Saved entries

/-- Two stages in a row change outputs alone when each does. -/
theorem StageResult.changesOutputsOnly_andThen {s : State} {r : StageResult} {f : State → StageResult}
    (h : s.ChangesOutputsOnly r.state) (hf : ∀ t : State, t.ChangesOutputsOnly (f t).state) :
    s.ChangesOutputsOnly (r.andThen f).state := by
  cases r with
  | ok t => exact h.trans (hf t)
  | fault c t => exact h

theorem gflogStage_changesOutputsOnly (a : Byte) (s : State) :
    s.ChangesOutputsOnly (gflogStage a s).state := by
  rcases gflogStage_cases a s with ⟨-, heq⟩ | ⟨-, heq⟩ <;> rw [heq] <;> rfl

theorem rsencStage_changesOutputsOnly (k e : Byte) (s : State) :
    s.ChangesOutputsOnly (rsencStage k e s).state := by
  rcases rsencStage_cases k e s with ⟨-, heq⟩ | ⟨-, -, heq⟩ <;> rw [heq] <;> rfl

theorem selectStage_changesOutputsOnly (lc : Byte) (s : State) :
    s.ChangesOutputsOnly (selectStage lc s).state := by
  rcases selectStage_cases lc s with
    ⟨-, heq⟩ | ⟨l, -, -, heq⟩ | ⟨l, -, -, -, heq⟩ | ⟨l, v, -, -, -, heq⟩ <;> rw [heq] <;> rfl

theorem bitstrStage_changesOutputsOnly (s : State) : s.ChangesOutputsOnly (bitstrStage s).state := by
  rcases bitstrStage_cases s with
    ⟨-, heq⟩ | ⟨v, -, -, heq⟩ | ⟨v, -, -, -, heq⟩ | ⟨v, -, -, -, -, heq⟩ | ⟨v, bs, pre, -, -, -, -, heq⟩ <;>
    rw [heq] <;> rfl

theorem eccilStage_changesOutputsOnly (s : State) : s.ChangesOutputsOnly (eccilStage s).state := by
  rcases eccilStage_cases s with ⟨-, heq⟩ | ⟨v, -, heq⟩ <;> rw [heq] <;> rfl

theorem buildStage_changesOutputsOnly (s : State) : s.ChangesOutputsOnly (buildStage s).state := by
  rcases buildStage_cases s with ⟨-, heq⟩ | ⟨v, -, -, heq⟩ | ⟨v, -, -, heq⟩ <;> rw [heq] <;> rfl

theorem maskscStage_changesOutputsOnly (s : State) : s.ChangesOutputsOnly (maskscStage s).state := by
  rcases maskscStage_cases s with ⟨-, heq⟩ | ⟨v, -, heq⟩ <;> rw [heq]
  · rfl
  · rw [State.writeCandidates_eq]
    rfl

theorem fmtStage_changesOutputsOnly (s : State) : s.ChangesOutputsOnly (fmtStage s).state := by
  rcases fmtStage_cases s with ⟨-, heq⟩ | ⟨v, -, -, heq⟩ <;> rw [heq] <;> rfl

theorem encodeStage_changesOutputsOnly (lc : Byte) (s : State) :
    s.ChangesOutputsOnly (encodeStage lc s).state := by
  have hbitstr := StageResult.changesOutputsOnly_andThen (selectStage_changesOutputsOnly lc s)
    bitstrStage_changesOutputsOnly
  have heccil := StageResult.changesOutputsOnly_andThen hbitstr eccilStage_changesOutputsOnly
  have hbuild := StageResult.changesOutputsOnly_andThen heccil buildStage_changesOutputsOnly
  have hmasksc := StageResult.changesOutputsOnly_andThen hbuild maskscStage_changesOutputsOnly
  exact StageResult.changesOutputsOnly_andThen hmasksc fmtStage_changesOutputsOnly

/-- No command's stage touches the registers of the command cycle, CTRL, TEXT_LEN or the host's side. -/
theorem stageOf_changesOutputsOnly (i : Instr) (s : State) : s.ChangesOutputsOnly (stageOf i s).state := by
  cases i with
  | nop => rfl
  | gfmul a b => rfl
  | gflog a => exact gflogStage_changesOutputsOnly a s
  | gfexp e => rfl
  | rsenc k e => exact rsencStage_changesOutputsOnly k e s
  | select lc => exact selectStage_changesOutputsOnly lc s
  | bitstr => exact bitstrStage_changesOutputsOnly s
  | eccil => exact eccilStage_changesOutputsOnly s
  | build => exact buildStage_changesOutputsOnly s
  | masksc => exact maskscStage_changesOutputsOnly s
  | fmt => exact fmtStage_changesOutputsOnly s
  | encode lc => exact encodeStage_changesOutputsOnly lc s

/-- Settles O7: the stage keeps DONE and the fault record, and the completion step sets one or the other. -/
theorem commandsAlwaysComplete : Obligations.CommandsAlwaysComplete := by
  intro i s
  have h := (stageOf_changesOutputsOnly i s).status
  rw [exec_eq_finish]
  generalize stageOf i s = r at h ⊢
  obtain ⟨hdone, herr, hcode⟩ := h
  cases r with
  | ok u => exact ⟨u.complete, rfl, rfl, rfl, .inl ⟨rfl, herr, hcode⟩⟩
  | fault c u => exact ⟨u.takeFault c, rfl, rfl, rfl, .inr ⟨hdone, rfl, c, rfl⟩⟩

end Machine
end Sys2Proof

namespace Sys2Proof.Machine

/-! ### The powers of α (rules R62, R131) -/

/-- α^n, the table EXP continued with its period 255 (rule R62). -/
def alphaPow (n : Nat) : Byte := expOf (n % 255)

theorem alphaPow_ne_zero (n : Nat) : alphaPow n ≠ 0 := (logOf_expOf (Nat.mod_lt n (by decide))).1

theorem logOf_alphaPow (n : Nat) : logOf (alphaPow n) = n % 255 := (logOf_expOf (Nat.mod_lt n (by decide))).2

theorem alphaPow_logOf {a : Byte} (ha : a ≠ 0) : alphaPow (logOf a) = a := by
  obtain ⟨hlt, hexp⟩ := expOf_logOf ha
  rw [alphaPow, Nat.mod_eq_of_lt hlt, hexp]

▶ _Exercise_: Retype exactly the lines above, from the one with "obtain ⟨hdone, herr, hcode⟩ := h" through the one with "(logOf a) = a := by", inclusive.

▶ _Answer below_:
  obtain ⟨hdone, herr, hcode⟩ := h
  cases r with
  | ok u => exact ⟨u.complete, rfl, rfl, rfl, .inl ⟨rfl, herr, hcode⟩⟩
  | fault c u => exact ⟨u.takeFault c, rfl, rfl, rfl, .inr ⟨hdone, rfl, c, rfl⟩⟩

end Machine
end Sys2Proof

namespace Sys2Proof.Machine

/-! ### The powers of α (rules R62, R131) -/

/-- α^n, the table EXP continued with its period 255 (rule R62). -/
def alphaPow (n : Nat) : Byte := expOf (n % 255)

theorem alphaPow_ne_zero (n : Nat) : alphaPow n ≠ 0 := (logOf_expOf (Nat.mod_lt n (by decide))).1

theorem logOf_alphaPow (n : Nat) : logOf (alphaPow n) = n % 255 := (logOf_expOf (Nat.mod_lt n (by decide))).2

theorem alphaPow_logOf {a : Byte} (ha : a ≠ 0) : alphaPow (logOf a) = a := by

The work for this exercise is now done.